* _Problem to solve_: Retype word for word the lines of the data below, from the first to the one bearing "theorem State.modEntryOf_frame (s", with that one included.

^^^^^^^^^^^^^^^^

-- ==== Sys2Proof/Laws/Frames.lean ====
section
/-! SUPPORT. What each shared operation leaves as it was: one lemma for each, naming the fields of the state that it cannot touch. -/

namespace Sys2Proof.Machine

open Sys2Proof

/-- A field that each step of a fold keeps is kept by the fold. -/
theorem foldl_keeps {α β : Type} (g : State → β) (f : State → α → State) (h : ∀ u x, g (f u x) = g u) (l : List α) (s : State) :
    g (l.foldl f s) = g s := by
  induction l generalizing s with
  | nil => rfl
  | cons x l ih => rw [List.foldl_cons, ih, h]

@[simp] theorem State.modEntryOf_frame (s : State) (a : Word32) (t : Nat) (f : Entry → Entry) :
    (s.modEntryOf a t f).timeBase = s.timeBase ∧ (s.modEntryOf a t f).station = s.station ∧ (s.modEntryOf a t f).config = s.config ∧ (s.modEntryOf a t f).link = s.link ∧ (s.modEntryOf a t f).ex = s.ex ∧ (s.modEntryOf a t f).ports = s.ports ∧ (s.modEntryOf a t f).routes = s.routes ∧ (s.modEntryOf a t f).failover = s.failover ∧ (s.modEntryOf a t f).row = s.row ∧ (s.modEntryOf a t f).view = s.view ∧ (s.modEntryOf a t f).raised = s.raised ∧ (s.modEntryOf a t f).i2c = s.i2c ∧ (s.modEntryOf a t f).pending = s.pending := by unfold State.modEntryOf; (repeat' split) <;> simp

@[simp] theorem State.raiseCount_frame (s : State) (a : Word32) (t : Nat) :
    (s.raiseCount a t).timeBase = s.timeBase ∧ (s.raiseCount a t).station = s.station ∧ (s.raiseCount a t).config = s.config ∧ (s.raiseCount a t).link = s.link ∧ (s.raiseCount a t).ex = s.ex ∧ (s.raiseCount a t).ports = s.ports ∧ (s.raiseCount a t).routes = s.routes ∧ (s.raiseCount a t).failover = s.failover ∧ (s.raiseCount a t).row = s.row ∧ (s.raiseCount a t).view = s.view ∧ (s.raiseCount a t).raised = s.raised ∧ (s.raiseCount a t).i2c = s.i2c ∧ (s.raiseCount a t).pending = s.pending := by unfold State.raiseCount; simp

@[simp] theorem State.placePair_frame (s : State) (a : Word32) (t : Nat) (p : Option PortId) :
    (s.placePair a t p).timeBase = s.timeBase ∧ (s.placePair a t p).station = s.station ∧ (s.placePair a t p).config = s.config ∧ (s.placePair a t p).link = s.link ∧ (s.placePair a t p).ex = s.ex ∧ (s.placePair a t p).ports = s.ports ∧ (s.placePair a t p).routes = s.routes ∧ (s.placePair a t p).failover = s.failover ∧ (s.placePair a t p).row = s.row ∧ (s.placePair a t p).view = s.view ∧ (s.placePair a t p).raised = s.raised ∧ (s.placePair a t p).i2c = s.i2c ∧ (s.placePair a t p).pending = s.pending := by unfold State.placePair; simp

@[simp] theorem State.endSetWait_frame (s : State) (i : Fin 64) :
    (s.endSetWait i).timeBase = s.timeBase ∧ (s.endSetWait i).station = s.station ∧ (s.endSetWait i).config = s.config ∧ (s.endSetWait i).ex = s.ex ∧ (s.endSetWait i).cache = s.cache ∧ (s.endSetWait i).ports = s.ports ∧ (s.endSetWait i).routes = s.routes ∧ (s.endSetWait i).failover = s.failover ∧ (s.endSetWait i).row = s.row ∧ (s.endSetWait i).view = s.view ∧ (s.endSetWait i).raised = s.raised ∧ (s.endSetWait i).i2c = s.i2c ∧ (s.endSetWait i).pending = s.pending := by unfold State.endSetWait; (repeat' split) <;> simp

@[simp] theorem State.lowerCount_frame (s : State) (a : Word32) (t : Nat) :
    (s.lowerCount a t).timeBase = s.timeBase ∧ (s.lowerCount a t).station = s.station ∧ (s.lowerCount a t).config = s.config ∧ (s.lowerCount a t).ex = s.ex ∧ (s.lowerCount a t).ports = s.ports ∧ (s.lowerCount a t).routes = s.routes ∧ (s.lowerCount a t).failover = s.failover ∧ (s.lowerCount a t).row = s.row ∧ (s.lowerCount a t).view = s.view ∧ (s.lowerCount a t).raised = s.raised ∧ (s.lowerCount a t).i2c = s.i2c ∧ (s.lowerCount a t).pending = s.pending := by unfold State.lowerCount; dsimp only; split <;> simp

@[simp] theorem State.setQuiesceMarks_frame (s : State) (p : PortId) :
    (s.setQuiesceMarks p).timeBase = s.timeBase ∧ (s.setQuiesceMarks p).station = s.station ∧ (s.setQuiesceMarks p).config = s.config ∧ (s.setQuiesceMarks p).link = s.link ∧ (s.setQuiesceMarks p).ex = s.ex ∧ (s.setQuiesceMarks p).ports = s.ports ∧ (s.setQuiesceMarks p).routes = s.routes ∧ (s.setQuiesceMarks p).failover = s.failover ∧ (s.setQuiesceMarks p).row = s.row ∧ (s.setQuiesceMarks p).view = s.view ∧ (s.setQuiesceMarks p).raised = s.raised ∧ (s.setQuiesceMarks p).i2c = s.i2c ∧ (s.setQuiesceMarks p).pending = s.pending := by unfold State.setQuiesceMarks; simp

@[simp] theorem State.clearQuiesceMarks_frame (s : State) (p : PortId) :
    (s.clearQuiesceMarks p).timeBase = s.timeBase ∧ (s.clearQuiesceMarks p).station = s.station ∧ (s.clearQuiesceMarks p).config = s.config ∧ (s.clearQuiesceMarks p).link = s.link ∧ (s.clearQuiesceMarks p).ex = s.ex ∧ (s.clearQuiesceMarks p).ports = s.ports ∧ (s.clearQuiesceMarks p).routes = s.routes ∧ (s.clearQuiesceMarks p).failover = s.failover ∧ (s.clearQuiesceMarks p).row = s.row ∧ (s.clearQuiesceMarks p).view = s.view ∧ (s.clearQuiesceMarks p).raised = s.raised ∧ (s.clearQuiesceMarks p).i2c = s.i2c ∧ (s.clearQuiesceMarks p).pending = s.pending := by unfold State.clearQuiesceMarks; simp

@[simp] theorem State.setVerdictMarks_frame (s : State) (sw : Nat) :
    (s.setVerdictMarks sw).timeBase = s.timeBase ∧ (s.setVerdictMarks sw).station = s.station ∧ (s.setVerdictMarks sw).config = s.config ∧ (s.setVerdictMarks sw).link = s.link ∧ (s.setVerdictMarks sw).ex = s.ex ∧ (s.setVerdictMarks sw).ports = s.ports ∧ (s.setVerdictMarks sw).routes = s.routes ∧ (s.setVerdictMarks sw).failover = s.failover ∧ (s.setVerdictMarks sw).row = s.row ∧ (s.setVerdictMarks sw).view = s.view ∧ (s.setVerdictMarks sw).raised = s.raised ∧ (s.setVerdictMarks sw).i2c = s.i2c ∧ (s.setVerdictMarks sw).pending = s.pending := by unfold State.setVerdictMarks; simp

@[simp] theorem State.clearVerdictMarks_frame (s : State) (sw : Nat) :
    (s.clearVerdictMarks sw).timeBase = s.timeBase ∧ (s.clearVerdictMarks sw).station = s.station ∧ (s.clearVerdictMarks sw).config = s.config ∧ (s.clearVerdictMarks sw).link = s.link ∧ (s.clearVerdictMarks sw).ex = s.ex ∧ (s.clearVerdictMarks sw).ports = s.ports ∧ (s.clearVerdictMarks sw).routes = s.routes ∧ (s.clearVerdictMarks sw).failover = s.failover ∧ (s.clearVerdictMarks sw).row = s.row ∧ (s.clearVerdictMarks sw).view = s.view ∧ (s.clearVerdictMarks sw).raised = s.raised ∧ (s.clearVerdictMarks sw).i2c = s.i2c ∧ (s.clearVerdictMarks sw).pending = s.pending := by unfold State.clearVerdictMarks; simp

@[simp] theorem State.offerPortLoss_frame (s : State) (p : PortId) :
    (s.offerPortLoss p).timeBase = s.timeBase ∧ (s.offerPortLoss p).station = s.station ∧ (s.offerPortLoss p).config = s.config ∧ (s.offerPortLoss p).link = s.link ∧ (s.offerPortLoss p).ex = s.ex ∧ (s.offerPortLoss p).cache = s.cache ∧ (s.offerPortLoss p).ports = s.ports ∧ (s.offerPortLoss p).routes = s.routes ∧ (s.offerPortLoss p).row = s.row ∧ (s.offerPortLoss p).view = s.view ∧ (s.offerPortLoss p).raised = s.raised ∧ (s.offerPortLoss p).i2c = s.i2c ∧ (s.offerPortLoss p).pending = s.pending := by unfold State.offerPortLoss; (repeat' split) <;> simp

@[simp] theorem State.offerCellLoss_frame (s : State) (t : Nat) (p : PortId) :
    (s.offerCellLoss t p).timeBase = s.timeBase ∧ (s.offerCellLoss t p).station = s.station ∧ (s.offerCellLoss t p).config = s.config ∧ (s.offerCellLoss t p).link = s.link ∧ (s.offerCellLoss t p).ex = s.ex ∧ (s.offerCellLoss t p).cache = s.cache ∧ (s.offerCellLoss t p).ports = s.ports ∧ (s.offerCellLoss t p).routes = s.routes ∧ (s.offerCellLoss t p).row = s.row ∧ (s.offerCellLoss t p).view = s.view ∧ (s.offerCellLoss t p).raised = s.raised ∧ (s.offerCellLoss t p).i2c = s.i2c ∧ (s.offerCellLoss t p).pending = s.pending := by unfold State.offerCellLoss; (repeat' split) <;> simp

@[simp] theorem State.offerPlacement_frame (s : State) (t : Nat) :
    (s.offerPlacement t).timeBase = s.timeBase ∧ (s.offerPlacement t).station = s.station ∧ (s.offerPlacement t).config = s.config ∧ (s.offerPlacement t).link = s.link ∧ (s.offerPlacement t).ex = s.ex ∧ (s.offerPlacement t).cache = s.cache ∧ (s.offerPlacement t).ports = s.ports ∧ (s.offerPlacement t).routes = s.routes ∧ (s.offerPlacement t).row = s.row ∧ (s.offerPlacement t).view = s.view ∧ (s.offerPlacement t).raised = s.raised ∧ (s.offerPlacement t).i2c = s.i2c ∧ (s.offerPlacement t).pending = s.pending := by unfold State.offerPlacement; (repeat' split) <;> simp

@[simp] theorem State.expireStagger_frame (s : State) (sw : Nat) :
    (s.expireStagger sw).timeBase = s.timeBase ∧ (s.expireStagger sw).station = s.station ∧ (s.expireStagger sw).config = s.config ∧ (s.expireStagger sw).link = s.link ∧ (s.expireStagger sw).ex = s.ex ∧ (s.expireStagger sw).ports = s.ports ∧ (s.expireStagger sw).routes = s.routes ∧ (s.expireStagger sw).failover = s.failover ∧ (s.expireStagger sw).row = s.row ∧ (s.expireStagger sw).i2c = s.i2c ∧ (s.expireStagger sw).pending = s.pending := by unfold State.expireStagger; simp

@[simp] theorem State.becomeFailing_frame (s : State) (sw : Nat) (b : Verdict) (v : VerdictRecord) :
    (s.becomeFailing sw b v).timeBase = s.timeBase ∧ (s.becomeFailing sw b v).station = s.station ∧ (s.becomeFailing sw b v).config = s.config ∧ (s.becomeFailing sw b v).link = s.link ∧ (s.becomeFailing sw b v).ex = s.ex ∧ (s.becomeFailing sw b v).ports = s.ports ∧ (s.becomeFailing sw b v).routes = s.routes ∧ (s.becomeFailing sw b v).failover = s.failover ∧ (s.becomeFailing sw b v).row = s.row ∧ (s.becomeFailing sw b v).i2c = s.i2c ∧ (s.becomeFailing sw b v).pending = s.pending := by unfold State.becomeFailing; dsimp only; split <;> simp

@[simp] theorem State.recompute_frame (s : State) (sw : Nat) :
    (s.recompute sw).timeBase = s.timeBase ∧ (s.recompute sw).station = s.station ∧ (s.recompute sw).config = s.config ∧ (s.recompute sw).link = s.link ∧ (s.recompute sw).ex = s.ex ∧ (s.recompute sw).ports = s.ports ∧ (s.recompute sw).routes = s.routes ∧ (s.recompute sw).failover = s.failover ∧ (s.recompute sw).row = s.row ∧ (s.recompute sw).i2c = s.i2c ∧ (s.recompute sw).pending = s.pending := by unfold State.recompute; dsimp only; (repeat' split) <;> simp

@[simp] theorem State.recomputeThose_frame (s : State) (which : Nat → Bool) :
    (s.recomputeThose which).timeBase = s.timeBase ∧ (s.recomputeThose which).station = s.station ∧ (s.recomputeThose which).config = s.config ∧ (s.recomputeThose which).link = s.link ∧ (s.recomputeThose which).ex = s.ex ∧ (s.recomputeThose which).ports = s.ports ∧ (s.recomputeThose which).routes = s.routes ∧ (s.recomputeThose which).failover = s.failover ∧ (s.recomputeThose which).row = s.row ∧ (s.recomputeThose which).i2c = s.i2c ∧ (s.recomputeThose which).pending = s.pending := by
  unfold State.recomputeThose
  refine ⟨foldl_keeps (·.timeBase) _ (by intro u x; simp) _ _, foldl_keeps (·.station) _ (by intro u x; simp) _ _, foldl_keeps (·.config) _ (by intro u x; simp) _ _, foldl_keeps (·.link) _ (by intro u x; simp) _ _, foldl_keeps (·.ex) _ (by intro u x; simp) _ _, foldl_keeps (·.ports) _ (by intro u x; simp) _ _, foldl_keeps (·.routes) _ (by intro u x; simp) _ _, foldl_keeps (·.failover) _ (by intro u x; simp) _ _, foldl_keeps (·.row) _ (by intro u x; simp) _ _, foldl_keeps (·.i2c) _ (by intro u x; simp) _ _, foldl_keeps (·.pending) _ (by intro u x; simp) _ _⟩

@[simp] theorem State.clearVerdict_frame (s : State) (sw : Nat) :
    (s.clearVerdict sw).timeBase = s.timeBase ∧ (s.clearVerdict sw).station = s.station ∧ (s.clearVerdict sw).config = s.config ∧ (s.clearVerdict sw).link = s.link ∧ (s.clearVerdict sw).ex = s.ex ∧ (s.clearVerdict sw).ports = s.ports ∧ (s.clearVerdict sw).routes = s.routes ∧ (s.clearVerdict sw).failover = s.failover ∧ (s.clearVerdict sw).row = s.row ∧ (s.clearVerdict sw).i2c = s.i2c ∧ (s.clearVerdict sw).pending = s.pending := by unfold State.clearVerdict; simp

@[simp] theorem State.reportCables_frame (s : State) :
    (s.reportCables).timeBase = s.timeBase ∧ (s.reportCables).station = s.station ∧ (s.reportCables).config = s.config ∧ (s.reportCables).link = s.link ∧ (s.reportCables).ex = s.ex ∧ (s.reportCables).ports = s.ports ∧ (s.reportCables).routes = s.routes ∧ (s.reportCables).failover = s.failover ∧ (s.reportCables).i2c = s.i2c ∧ (s.reportCables).pending = s.pending := by unfold State.reportCables; simp

@[simp] theorem State.joinProbe_frame (s : State) (t : Nat) (p : PortId) :
    (s.joinProbe t p).timeBase = s.timeBase ∧ (s.joinProbe t p).station = s.station ∧ (s.joinProbe t p).config = s.config ∧ (s.joinProbe t p).link = s.link ∧ (s.joinProbe t p).ex = s.ex ∧ (s.joinProbe t p).cache = s.cache ∧ (s.joinProbe t p).failover = s.failover ∧ (s.joinProbe t p).row = s.row ∧ (s.joinProbe t p).view = s.view ∧ (s.joinProbe t p).raised = s.raised ∧ (s.joinProbe t p).i2c = s.i2c ∧ (s.joinProbe t p).pending = s.pending := by unfold State.joinProbe; simp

^^^^^^^^^^^^^^^^

* _Solution to this exercise_:
-- ==== Sys2Proof/Laws/Frames.lean ====
section
/-! SUPPORT. What each shared operation leaves as it was: one lemma for each, naming the fields of the state that it cannot touch. -/

namespace Sys2Proof.Machine

open Sys2Proof

/-- A field that each step of a fold keeps is kept by the fold. -/
theorem foldl_keeps {α β : Type} (g : State → β) (f : State → α → State) (h : ∀ u x, g (f u x) = g u) (l : List α) (s : State) :
    g (l.foldl f s) = g s := by
  induction l generalizing s with
  | nil => rfl
  | cons x l ih => rw [List.foldl_cons, ih, h]

@[simp] theorem State.modEntryOf_frame (s : State) (a : Word32) (t : Nat) (f : Entry → Entry) :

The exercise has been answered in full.